◆ **Work instructions**: Each line below from the one containing "decide (p.path.queue.length +" through the one containing "unlisted entries have" should be output exactly as it stands, and no other line should appear.

◆ **Material for the task**:
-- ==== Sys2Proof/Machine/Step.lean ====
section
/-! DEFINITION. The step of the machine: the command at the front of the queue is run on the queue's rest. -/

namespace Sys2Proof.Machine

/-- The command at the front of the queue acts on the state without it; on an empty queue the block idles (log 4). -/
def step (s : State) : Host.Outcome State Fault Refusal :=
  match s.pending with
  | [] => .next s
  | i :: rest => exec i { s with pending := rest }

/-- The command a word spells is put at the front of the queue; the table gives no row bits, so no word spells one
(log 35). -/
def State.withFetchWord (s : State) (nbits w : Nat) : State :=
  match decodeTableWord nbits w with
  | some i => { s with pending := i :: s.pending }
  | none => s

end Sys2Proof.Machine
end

...

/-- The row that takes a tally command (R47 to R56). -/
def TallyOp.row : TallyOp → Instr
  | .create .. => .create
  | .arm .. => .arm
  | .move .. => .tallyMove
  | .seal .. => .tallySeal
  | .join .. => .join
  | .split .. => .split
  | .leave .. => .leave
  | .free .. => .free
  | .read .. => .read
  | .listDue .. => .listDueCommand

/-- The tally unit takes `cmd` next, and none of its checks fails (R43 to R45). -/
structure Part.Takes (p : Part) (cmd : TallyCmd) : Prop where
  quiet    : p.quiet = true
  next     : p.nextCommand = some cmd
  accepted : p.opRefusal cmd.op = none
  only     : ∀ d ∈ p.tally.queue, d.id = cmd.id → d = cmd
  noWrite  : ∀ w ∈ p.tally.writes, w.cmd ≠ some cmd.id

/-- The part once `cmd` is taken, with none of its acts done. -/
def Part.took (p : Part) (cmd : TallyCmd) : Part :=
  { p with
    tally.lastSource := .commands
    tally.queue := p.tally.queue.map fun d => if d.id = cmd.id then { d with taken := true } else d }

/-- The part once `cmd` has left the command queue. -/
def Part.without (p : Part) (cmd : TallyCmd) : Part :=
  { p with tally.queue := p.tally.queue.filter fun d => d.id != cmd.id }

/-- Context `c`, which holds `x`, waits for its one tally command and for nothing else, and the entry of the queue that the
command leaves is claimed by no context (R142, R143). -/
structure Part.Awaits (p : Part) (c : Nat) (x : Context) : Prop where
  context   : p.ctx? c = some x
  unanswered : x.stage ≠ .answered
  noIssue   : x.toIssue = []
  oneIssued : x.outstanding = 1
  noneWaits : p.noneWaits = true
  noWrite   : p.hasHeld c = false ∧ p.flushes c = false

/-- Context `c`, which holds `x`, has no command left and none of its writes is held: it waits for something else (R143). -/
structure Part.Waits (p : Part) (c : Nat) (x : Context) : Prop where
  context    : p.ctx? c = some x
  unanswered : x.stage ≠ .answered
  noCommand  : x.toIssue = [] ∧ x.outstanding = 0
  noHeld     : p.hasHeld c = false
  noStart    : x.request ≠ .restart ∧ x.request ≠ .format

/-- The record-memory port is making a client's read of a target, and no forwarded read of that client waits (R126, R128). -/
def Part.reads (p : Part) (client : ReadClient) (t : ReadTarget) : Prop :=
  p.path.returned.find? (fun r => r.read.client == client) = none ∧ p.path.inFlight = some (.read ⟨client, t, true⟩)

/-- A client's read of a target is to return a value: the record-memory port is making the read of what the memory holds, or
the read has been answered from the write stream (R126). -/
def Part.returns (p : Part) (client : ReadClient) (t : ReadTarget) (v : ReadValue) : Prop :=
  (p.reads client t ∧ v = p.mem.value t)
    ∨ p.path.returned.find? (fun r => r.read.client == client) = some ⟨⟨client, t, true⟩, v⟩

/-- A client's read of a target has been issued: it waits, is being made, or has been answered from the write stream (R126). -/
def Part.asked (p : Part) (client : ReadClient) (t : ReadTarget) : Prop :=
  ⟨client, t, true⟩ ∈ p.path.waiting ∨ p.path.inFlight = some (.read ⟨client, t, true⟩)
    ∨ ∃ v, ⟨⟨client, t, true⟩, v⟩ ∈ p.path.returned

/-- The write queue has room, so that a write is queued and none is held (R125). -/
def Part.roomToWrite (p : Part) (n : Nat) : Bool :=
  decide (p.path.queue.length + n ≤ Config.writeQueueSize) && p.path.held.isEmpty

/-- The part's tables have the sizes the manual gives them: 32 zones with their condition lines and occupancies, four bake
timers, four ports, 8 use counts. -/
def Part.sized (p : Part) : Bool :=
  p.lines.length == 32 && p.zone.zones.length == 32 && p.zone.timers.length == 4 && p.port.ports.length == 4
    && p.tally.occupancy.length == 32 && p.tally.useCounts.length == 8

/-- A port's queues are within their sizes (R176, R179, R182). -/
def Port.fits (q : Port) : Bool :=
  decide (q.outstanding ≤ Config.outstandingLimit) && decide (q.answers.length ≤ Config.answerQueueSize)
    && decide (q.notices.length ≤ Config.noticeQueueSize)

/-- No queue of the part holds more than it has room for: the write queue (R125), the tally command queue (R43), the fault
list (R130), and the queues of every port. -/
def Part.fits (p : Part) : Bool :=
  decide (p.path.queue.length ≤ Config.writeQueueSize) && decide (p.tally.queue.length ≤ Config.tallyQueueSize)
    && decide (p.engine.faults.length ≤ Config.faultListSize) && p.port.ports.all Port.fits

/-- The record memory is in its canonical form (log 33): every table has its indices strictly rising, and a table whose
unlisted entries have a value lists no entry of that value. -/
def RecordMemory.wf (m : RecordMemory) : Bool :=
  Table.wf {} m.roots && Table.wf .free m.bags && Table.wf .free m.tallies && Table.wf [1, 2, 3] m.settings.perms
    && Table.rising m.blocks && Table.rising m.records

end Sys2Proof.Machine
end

◆ **Result of this exercise**:
  decide (p.path.queue.length + n ≤ Config.writeQueueSize) && p.path.held.isEmpty

/-- The part's tables have the sizes the manual gives them: 32 zones with their condition lines and occupancies, four bake
timers, four ports, 8 use counts. -/
def Part.sized (p : Part) : Bool :=
  p.lines.length == 32 && p.zone.zones.length == 32 && p.zone.timers.length == 4 && p.port.ports.length == 4
    && p.tally.occupancy.length == 32 && p.tally.useCounts.length == 8

/-- A port's queues are within their sizes (R176, R179, R182). -/
def Port.fits (q : Port) : Bool :=
  decide (q.outstanding ≤ Config.outstandingLimit) && decide (q.answers.length ≤ Config.answerQueueSize)
    && decide (q.notices.length ≤ Config.noticeQueueSize)

/-- No queue of the part holds more than it has room for: the write queue (R125), the tally command queue (R43), the fault
list (R130), and the queues of every port. -/
def Part.fits (p : Part) : Bool :=
  decide (p.path.queue.length ≤ Config.writeQueueSize) && decide (p.tally.queue.length ≤ Config.tallyQueueSize)
    && decide (p.engine.faults.length ≤ Config.faultListSize) && p.port.ports.all Port.fits

/-- The record memory is in its canonical form (log 33): every table has its indices strictly rising, and a table whose
unlisted entries have a value lists no entry of that value. -/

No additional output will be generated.